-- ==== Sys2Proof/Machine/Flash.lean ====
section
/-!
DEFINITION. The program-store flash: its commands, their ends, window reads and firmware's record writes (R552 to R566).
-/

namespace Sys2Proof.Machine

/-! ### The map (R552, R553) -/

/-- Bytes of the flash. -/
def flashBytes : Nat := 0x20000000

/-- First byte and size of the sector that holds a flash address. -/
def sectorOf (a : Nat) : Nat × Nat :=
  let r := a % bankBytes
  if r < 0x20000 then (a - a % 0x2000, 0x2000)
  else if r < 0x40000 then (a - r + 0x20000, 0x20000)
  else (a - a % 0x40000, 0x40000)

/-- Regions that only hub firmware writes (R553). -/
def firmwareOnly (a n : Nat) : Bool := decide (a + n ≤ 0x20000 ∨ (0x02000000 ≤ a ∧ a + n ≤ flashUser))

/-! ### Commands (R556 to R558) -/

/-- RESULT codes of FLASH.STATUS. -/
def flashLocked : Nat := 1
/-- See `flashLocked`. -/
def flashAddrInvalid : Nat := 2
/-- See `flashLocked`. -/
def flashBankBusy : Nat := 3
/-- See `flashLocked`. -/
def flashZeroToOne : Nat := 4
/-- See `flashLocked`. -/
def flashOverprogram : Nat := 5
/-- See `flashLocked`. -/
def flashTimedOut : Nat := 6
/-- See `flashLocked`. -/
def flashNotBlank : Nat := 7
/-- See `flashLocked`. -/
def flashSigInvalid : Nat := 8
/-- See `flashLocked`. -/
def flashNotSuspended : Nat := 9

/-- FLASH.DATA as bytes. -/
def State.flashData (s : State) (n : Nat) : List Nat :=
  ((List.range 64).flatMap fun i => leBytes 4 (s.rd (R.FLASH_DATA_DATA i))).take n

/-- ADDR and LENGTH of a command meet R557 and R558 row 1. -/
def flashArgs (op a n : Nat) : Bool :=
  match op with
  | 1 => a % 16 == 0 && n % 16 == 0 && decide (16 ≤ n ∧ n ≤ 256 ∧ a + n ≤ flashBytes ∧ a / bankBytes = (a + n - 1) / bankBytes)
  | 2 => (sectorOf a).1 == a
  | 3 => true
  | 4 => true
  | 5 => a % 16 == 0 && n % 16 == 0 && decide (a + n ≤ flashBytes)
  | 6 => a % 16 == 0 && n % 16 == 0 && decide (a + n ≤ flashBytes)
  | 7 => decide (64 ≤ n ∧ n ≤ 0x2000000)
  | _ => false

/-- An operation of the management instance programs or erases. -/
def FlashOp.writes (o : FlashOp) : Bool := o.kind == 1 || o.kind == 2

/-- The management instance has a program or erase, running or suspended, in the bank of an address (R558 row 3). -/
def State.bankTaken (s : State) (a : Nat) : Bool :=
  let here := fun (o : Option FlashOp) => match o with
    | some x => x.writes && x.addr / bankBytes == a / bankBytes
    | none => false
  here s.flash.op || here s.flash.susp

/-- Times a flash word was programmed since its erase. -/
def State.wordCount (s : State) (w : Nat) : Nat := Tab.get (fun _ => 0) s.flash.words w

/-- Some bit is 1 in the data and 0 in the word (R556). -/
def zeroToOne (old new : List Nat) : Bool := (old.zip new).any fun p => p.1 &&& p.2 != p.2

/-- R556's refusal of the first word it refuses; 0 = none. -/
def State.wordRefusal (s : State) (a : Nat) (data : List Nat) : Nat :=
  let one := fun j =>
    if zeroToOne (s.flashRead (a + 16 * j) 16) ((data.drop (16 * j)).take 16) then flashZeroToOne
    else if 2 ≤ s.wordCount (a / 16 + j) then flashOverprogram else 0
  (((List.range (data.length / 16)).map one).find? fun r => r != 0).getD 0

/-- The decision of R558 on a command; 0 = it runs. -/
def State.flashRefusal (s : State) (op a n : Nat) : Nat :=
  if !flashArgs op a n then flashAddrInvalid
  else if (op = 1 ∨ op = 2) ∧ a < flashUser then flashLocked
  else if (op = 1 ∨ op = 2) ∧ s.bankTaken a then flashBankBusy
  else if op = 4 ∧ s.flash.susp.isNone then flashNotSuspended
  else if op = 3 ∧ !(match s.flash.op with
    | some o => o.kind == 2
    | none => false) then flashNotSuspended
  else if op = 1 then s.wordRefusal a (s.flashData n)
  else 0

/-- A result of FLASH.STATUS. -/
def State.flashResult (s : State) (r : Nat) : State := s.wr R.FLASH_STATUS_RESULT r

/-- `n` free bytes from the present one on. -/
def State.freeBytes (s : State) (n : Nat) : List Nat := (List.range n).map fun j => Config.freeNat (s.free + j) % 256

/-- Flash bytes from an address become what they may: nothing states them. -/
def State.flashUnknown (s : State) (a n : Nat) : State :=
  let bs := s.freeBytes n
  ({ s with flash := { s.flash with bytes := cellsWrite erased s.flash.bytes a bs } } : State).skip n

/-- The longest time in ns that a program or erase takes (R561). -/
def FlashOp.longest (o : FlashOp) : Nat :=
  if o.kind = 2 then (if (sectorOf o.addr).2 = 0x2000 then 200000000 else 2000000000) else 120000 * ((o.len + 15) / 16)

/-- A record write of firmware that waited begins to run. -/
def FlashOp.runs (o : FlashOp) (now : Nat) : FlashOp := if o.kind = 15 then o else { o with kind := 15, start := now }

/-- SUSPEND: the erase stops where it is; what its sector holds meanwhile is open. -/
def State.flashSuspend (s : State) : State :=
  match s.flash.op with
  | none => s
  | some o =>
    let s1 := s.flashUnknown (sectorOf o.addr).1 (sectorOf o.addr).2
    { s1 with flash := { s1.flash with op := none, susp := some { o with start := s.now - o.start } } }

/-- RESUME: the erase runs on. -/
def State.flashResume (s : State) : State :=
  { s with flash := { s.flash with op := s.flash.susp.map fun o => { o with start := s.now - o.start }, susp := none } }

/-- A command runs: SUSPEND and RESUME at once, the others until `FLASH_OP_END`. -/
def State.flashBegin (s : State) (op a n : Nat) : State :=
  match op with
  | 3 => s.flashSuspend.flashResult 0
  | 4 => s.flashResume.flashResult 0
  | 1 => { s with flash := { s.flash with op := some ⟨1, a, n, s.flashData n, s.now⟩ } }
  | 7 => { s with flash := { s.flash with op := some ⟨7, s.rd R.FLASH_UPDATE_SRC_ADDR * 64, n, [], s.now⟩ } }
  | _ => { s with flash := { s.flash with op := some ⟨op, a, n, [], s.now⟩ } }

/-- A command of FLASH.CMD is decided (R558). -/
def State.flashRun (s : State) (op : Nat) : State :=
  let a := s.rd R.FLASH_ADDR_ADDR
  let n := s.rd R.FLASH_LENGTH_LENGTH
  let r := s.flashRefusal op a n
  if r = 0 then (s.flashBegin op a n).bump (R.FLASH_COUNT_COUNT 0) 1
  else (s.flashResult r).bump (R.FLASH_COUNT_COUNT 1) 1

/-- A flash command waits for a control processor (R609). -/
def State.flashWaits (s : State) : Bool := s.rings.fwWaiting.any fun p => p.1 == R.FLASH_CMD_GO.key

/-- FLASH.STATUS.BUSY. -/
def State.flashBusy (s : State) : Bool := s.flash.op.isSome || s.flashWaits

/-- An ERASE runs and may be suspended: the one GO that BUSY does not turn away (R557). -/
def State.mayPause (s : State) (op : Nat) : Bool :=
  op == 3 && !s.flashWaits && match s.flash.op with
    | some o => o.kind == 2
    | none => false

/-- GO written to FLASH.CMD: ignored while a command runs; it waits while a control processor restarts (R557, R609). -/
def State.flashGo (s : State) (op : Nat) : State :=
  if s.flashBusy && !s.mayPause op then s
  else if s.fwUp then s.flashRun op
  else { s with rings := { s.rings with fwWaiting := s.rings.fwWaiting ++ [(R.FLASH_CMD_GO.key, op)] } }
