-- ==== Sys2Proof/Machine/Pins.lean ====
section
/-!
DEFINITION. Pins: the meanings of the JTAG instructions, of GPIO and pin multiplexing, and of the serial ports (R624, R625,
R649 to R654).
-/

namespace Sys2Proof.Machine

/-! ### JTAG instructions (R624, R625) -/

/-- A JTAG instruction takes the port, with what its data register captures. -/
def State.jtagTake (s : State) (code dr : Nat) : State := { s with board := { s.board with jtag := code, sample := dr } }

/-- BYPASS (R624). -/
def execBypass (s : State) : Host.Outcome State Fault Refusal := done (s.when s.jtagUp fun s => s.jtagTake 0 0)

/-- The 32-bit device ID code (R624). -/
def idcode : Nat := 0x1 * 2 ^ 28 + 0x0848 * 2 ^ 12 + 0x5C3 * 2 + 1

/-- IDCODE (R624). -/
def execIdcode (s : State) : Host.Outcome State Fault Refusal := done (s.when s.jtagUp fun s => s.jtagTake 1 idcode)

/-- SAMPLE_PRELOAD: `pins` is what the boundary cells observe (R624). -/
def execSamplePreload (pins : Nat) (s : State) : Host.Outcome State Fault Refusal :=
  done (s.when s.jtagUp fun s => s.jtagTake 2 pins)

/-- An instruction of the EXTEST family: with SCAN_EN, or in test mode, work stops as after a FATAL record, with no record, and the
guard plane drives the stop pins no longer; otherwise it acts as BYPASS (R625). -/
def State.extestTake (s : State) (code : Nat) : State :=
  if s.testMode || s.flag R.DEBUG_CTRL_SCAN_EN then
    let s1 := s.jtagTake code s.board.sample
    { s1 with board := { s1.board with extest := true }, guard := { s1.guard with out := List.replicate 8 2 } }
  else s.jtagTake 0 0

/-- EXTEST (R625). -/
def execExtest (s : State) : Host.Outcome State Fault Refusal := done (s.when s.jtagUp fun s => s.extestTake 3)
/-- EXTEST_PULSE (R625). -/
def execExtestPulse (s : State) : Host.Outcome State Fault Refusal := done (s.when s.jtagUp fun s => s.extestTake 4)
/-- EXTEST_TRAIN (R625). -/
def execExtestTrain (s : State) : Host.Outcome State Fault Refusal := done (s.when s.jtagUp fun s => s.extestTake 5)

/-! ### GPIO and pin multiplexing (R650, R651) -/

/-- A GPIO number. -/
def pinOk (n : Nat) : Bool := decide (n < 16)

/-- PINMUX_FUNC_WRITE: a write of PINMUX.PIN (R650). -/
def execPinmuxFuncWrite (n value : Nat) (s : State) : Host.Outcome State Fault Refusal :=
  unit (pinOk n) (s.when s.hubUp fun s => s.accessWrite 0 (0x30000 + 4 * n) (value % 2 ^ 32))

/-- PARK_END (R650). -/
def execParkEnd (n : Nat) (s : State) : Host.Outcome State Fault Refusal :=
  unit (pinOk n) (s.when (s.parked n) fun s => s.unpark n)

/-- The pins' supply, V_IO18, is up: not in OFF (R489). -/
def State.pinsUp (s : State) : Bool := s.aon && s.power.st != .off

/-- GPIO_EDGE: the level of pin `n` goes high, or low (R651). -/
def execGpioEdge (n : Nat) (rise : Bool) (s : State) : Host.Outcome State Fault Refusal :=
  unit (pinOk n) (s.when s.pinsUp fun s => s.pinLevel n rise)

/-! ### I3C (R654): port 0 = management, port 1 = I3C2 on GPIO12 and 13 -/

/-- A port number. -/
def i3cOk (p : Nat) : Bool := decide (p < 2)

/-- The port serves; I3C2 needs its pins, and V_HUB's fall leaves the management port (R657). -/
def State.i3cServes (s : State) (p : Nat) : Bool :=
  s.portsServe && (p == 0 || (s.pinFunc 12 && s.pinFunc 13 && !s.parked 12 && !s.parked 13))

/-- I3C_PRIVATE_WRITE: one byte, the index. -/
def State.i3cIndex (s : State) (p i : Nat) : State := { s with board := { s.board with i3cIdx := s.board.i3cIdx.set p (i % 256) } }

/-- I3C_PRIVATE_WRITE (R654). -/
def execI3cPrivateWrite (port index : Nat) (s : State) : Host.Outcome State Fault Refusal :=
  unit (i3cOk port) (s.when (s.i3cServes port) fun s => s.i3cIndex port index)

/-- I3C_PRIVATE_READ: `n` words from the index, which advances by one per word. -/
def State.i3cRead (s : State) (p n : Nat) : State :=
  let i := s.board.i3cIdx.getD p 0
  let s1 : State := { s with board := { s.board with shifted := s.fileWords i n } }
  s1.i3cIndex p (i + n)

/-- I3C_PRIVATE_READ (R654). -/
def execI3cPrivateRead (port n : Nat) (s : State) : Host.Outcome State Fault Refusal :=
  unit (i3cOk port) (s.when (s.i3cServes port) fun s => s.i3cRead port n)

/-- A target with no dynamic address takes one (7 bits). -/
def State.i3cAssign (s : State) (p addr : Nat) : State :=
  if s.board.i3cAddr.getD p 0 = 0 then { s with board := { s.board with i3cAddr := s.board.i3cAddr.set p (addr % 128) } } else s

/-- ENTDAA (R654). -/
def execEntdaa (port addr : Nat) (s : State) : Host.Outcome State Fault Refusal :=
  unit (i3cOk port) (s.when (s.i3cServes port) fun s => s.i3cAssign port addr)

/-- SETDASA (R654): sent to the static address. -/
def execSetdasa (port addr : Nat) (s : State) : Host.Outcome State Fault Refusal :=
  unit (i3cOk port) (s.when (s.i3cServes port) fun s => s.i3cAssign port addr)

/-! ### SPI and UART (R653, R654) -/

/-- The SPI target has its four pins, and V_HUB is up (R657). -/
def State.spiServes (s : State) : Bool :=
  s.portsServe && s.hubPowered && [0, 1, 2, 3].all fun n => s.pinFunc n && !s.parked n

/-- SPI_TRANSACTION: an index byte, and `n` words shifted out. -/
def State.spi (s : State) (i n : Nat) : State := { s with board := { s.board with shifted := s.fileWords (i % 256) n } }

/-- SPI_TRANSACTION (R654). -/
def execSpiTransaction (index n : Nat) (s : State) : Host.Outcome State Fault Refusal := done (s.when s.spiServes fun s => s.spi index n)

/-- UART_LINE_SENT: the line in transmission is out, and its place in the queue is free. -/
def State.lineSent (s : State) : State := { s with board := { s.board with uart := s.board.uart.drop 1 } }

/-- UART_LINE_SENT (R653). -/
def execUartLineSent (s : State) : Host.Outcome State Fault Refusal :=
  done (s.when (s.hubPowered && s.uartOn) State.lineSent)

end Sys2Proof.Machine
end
☆ ☆ ☆
Exercise directions:
Find each line in the data above with the word "what", then copy it.

Solution to the problem:
/-- Flash bytes from an address become what they may: nothing states them. -/
/-- SUSPEND: the erase stops where it is; what its sector holds meanwhile is open. -/
/-- A JTAG instruction takes the port, with what its data register captures. -/
/-- SAMPLE_PRELOAD: `pins` is what the boundary cells observe (R624). -/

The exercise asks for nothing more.